Material for this task —
------------------------

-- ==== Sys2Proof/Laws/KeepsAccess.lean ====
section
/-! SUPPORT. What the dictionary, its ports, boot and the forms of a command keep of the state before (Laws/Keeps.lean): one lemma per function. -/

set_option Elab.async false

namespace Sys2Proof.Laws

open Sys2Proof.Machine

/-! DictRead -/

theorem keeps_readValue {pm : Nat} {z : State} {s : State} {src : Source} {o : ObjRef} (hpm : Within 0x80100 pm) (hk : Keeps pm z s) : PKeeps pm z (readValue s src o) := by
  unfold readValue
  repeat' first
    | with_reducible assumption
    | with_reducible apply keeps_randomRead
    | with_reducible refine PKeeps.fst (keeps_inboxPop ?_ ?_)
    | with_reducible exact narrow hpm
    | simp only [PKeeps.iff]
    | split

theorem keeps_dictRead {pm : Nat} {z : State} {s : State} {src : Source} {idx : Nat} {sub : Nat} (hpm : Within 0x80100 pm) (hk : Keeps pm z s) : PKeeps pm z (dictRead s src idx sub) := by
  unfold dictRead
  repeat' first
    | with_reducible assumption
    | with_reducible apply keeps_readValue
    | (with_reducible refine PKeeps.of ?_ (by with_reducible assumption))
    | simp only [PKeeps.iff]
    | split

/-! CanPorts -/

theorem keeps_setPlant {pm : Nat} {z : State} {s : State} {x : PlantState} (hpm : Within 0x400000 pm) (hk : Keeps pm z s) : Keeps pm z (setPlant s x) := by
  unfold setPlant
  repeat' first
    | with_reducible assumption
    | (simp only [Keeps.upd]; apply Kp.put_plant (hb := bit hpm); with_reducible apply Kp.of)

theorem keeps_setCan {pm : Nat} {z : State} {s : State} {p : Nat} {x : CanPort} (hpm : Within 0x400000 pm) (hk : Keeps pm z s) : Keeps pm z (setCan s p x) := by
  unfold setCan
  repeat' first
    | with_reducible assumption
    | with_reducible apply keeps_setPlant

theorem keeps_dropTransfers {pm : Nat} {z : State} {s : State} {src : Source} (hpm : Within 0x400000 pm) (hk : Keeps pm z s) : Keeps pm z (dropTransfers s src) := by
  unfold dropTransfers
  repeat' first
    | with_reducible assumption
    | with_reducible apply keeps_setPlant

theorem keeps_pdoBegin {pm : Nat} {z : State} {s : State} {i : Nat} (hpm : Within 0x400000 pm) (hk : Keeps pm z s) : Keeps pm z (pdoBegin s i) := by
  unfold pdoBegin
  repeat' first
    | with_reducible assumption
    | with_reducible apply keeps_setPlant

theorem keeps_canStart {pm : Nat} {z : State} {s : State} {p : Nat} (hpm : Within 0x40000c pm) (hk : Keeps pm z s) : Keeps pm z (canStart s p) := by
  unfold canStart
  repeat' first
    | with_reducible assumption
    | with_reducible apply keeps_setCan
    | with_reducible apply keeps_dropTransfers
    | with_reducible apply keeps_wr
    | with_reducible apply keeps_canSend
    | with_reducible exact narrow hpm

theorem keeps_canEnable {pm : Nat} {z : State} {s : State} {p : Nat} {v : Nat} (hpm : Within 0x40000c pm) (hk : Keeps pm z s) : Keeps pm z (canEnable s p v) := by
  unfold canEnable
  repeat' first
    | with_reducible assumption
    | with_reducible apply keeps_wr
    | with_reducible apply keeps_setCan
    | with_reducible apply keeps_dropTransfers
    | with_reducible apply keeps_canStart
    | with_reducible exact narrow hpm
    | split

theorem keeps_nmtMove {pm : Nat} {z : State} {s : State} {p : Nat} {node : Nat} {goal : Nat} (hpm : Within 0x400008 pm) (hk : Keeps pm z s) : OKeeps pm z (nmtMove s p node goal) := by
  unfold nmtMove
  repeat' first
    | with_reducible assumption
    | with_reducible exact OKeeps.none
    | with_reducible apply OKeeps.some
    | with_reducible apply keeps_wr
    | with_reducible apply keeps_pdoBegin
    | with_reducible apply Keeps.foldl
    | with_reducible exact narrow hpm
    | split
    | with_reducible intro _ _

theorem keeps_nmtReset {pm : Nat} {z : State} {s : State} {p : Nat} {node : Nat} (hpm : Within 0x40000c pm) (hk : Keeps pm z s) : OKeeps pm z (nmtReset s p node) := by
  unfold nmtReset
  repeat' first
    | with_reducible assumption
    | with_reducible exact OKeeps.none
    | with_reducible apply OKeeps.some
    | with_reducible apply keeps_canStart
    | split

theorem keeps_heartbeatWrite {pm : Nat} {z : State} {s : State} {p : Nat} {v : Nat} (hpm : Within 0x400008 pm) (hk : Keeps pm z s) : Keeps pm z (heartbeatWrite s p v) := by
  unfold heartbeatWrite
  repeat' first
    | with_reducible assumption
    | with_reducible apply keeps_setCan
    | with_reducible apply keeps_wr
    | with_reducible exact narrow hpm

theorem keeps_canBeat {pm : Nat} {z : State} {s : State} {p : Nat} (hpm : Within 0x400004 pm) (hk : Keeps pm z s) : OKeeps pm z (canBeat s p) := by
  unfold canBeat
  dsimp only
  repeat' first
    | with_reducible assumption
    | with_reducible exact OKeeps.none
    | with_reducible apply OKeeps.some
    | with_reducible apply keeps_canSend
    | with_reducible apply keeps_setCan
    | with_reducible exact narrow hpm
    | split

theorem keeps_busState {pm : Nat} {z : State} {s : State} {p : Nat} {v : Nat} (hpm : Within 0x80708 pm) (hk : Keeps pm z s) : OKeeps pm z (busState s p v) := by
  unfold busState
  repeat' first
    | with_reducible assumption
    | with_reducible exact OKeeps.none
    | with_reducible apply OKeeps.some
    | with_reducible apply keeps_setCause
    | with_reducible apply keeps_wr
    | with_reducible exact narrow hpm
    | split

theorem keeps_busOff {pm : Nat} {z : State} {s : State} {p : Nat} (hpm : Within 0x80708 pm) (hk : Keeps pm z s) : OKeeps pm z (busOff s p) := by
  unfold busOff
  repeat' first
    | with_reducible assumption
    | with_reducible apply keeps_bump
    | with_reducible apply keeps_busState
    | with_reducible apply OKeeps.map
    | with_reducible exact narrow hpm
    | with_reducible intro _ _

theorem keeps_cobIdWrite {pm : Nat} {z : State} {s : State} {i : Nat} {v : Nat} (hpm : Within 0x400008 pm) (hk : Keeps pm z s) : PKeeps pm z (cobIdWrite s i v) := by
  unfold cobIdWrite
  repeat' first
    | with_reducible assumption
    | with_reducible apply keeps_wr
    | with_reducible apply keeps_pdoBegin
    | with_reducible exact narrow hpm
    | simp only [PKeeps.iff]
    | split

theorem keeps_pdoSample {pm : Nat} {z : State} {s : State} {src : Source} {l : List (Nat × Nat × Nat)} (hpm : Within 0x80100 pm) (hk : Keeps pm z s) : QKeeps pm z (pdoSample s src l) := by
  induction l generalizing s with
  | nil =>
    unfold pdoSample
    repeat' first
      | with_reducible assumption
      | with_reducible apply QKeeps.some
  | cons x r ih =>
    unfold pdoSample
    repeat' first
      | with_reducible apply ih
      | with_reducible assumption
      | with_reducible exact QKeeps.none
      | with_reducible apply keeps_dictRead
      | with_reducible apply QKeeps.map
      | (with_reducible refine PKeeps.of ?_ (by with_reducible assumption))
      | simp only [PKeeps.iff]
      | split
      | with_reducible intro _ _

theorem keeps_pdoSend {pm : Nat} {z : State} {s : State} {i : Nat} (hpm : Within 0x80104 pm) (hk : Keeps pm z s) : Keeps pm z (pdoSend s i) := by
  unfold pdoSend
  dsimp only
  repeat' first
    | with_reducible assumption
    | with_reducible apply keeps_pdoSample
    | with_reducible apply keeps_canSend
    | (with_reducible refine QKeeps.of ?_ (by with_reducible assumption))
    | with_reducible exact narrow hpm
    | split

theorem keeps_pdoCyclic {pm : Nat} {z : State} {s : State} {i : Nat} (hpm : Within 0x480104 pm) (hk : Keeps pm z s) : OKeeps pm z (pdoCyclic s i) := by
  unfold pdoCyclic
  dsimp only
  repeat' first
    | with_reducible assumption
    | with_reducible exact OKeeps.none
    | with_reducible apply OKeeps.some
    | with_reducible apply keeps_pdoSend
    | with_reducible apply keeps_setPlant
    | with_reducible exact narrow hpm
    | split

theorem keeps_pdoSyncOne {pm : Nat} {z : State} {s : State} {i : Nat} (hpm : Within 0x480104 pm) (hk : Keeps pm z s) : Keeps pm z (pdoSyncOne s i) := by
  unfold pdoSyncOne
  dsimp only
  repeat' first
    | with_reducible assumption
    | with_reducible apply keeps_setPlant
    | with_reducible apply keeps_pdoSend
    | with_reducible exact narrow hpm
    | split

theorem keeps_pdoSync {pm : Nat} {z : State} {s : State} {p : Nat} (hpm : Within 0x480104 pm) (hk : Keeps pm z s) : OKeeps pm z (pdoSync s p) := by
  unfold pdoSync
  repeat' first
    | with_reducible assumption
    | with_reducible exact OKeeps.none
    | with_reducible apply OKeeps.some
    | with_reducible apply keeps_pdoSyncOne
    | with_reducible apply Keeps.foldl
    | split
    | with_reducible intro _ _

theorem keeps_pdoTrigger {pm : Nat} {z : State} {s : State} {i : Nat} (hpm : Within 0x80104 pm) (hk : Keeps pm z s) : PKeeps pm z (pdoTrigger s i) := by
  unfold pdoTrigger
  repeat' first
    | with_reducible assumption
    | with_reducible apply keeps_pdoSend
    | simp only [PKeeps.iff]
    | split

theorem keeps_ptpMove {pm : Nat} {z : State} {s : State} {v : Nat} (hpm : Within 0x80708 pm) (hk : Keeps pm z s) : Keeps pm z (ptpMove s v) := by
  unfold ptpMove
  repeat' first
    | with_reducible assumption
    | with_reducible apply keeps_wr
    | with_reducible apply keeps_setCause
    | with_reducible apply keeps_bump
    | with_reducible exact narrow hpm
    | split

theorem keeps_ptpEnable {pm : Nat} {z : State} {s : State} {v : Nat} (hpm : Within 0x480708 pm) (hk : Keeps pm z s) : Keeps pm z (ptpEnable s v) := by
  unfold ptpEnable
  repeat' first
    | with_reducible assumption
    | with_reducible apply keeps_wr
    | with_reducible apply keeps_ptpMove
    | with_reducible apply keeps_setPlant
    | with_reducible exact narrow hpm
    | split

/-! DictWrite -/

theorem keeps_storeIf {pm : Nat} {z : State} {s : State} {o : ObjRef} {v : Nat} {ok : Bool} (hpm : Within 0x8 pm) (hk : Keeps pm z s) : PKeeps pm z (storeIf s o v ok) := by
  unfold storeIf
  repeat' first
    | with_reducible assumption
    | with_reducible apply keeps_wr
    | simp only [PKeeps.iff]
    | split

------------------------

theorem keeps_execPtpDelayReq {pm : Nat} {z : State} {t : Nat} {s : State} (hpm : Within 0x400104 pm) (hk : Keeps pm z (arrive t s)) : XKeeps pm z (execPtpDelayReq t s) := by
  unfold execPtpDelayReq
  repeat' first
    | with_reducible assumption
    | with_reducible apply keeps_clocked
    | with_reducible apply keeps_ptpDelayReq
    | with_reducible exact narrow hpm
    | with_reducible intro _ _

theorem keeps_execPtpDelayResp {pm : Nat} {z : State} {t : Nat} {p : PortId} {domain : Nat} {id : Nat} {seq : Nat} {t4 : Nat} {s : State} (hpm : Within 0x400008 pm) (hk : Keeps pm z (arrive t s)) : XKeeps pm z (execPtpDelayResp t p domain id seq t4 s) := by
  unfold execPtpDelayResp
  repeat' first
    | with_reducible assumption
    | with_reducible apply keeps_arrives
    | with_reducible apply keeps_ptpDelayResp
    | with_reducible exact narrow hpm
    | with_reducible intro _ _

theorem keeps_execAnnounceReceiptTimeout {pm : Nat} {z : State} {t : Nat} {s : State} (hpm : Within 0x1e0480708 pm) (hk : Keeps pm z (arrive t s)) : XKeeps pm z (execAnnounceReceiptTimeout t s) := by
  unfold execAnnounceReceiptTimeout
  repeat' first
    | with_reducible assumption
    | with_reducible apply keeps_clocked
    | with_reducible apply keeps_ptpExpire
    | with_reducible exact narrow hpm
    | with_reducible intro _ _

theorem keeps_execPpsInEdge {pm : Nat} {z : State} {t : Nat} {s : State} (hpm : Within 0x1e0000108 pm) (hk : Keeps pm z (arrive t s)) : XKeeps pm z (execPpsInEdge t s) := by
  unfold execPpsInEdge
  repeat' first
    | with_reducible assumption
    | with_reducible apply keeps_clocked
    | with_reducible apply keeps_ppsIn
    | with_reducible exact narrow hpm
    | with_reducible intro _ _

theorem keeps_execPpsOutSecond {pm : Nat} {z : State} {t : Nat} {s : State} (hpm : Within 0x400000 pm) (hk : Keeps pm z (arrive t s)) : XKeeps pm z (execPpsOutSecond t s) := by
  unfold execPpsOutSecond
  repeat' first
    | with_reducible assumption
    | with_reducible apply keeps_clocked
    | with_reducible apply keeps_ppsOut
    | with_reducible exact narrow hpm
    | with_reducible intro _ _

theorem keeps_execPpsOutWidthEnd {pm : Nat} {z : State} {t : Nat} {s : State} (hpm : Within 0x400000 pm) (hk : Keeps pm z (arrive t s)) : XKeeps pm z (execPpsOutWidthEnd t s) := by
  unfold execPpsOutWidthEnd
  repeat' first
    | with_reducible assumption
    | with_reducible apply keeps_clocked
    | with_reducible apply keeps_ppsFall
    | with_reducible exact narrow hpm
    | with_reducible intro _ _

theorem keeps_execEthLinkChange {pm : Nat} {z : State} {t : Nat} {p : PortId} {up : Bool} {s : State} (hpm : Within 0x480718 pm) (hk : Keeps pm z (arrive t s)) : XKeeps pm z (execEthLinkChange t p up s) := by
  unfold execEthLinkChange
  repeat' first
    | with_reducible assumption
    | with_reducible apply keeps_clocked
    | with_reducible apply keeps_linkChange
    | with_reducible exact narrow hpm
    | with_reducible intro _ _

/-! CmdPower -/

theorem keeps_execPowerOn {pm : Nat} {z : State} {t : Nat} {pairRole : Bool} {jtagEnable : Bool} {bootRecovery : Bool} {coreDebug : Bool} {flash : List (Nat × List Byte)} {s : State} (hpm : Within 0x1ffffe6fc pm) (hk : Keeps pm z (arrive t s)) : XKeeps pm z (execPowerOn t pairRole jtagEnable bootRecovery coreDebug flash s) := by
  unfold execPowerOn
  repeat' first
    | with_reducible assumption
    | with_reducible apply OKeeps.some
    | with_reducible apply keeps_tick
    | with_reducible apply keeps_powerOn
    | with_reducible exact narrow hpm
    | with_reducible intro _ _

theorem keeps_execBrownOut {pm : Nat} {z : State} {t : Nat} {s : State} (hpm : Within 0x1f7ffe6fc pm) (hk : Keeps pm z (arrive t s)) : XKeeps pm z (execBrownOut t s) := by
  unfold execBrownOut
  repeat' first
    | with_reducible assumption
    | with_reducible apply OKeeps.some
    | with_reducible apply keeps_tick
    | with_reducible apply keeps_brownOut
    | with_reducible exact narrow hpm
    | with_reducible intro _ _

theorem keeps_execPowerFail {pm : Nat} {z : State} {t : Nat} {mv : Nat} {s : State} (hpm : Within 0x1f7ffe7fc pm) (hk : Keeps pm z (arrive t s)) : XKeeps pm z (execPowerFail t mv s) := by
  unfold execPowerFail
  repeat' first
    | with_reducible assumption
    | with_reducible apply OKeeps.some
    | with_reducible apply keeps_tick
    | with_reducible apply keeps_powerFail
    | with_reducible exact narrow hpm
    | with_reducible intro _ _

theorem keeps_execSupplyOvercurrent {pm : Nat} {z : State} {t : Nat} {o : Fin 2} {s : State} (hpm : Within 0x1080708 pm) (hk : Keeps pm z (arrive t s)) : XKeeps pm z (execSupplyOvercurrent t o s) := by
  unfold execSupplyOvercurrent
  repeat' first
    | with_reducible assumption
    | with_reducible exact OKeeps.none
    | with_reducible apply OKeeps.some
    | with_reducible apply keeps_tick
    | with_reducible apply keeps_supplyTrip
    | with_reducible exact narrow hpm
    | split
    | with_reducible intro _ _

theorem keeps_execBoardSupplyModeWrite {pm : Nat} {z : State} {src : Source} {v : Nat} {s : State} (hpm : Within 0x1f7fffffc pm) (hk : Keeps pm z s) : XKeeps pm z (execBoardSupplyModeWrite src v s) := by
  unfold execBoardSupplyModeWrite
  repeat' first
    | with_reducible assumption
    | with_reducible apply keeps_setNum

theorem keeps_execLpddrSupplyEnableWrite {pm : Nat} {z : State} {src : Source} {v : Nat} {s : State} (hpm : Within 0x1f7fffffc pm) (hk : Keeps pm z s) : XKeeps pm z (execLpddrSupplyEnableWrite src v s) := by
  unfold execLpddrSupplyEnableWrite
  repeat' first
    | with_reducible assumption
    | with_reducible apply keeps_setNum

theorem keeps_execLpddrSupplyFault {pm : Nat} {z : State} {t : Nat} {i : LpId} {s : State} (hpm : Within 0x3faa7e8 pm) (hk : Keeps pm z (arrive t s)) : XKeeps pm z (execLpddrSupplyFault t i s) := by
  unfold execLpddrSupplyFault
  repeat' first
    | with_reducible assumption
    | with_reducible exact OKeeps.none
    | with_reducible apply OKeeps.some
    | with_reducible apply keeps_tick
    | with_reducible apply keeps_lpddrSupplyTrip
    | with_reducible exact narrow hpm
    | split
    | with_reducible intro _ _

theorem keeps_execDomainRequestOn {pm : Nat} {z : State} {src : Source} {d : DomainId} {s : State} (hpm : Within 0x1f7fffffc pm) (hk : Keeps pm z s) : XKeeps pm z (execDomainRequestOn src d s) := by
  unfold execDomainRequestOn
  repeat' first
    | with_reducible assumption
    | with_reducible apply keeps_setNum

------------------------

Exercise —
Scan the records for the string "execPpsOutSecond" and show every line that contains it.

Your solution —
theorem keeps_execPpsOutSecond {pm : Nat} {z : State} {t : Nat} {s : State} (hpm : Within 0x400000 pm) (hk : Keeps pm z (arrive t s)) : XKeeps pm z (execPpsOutSecond t s) := by
  unfold execPpsOutSecond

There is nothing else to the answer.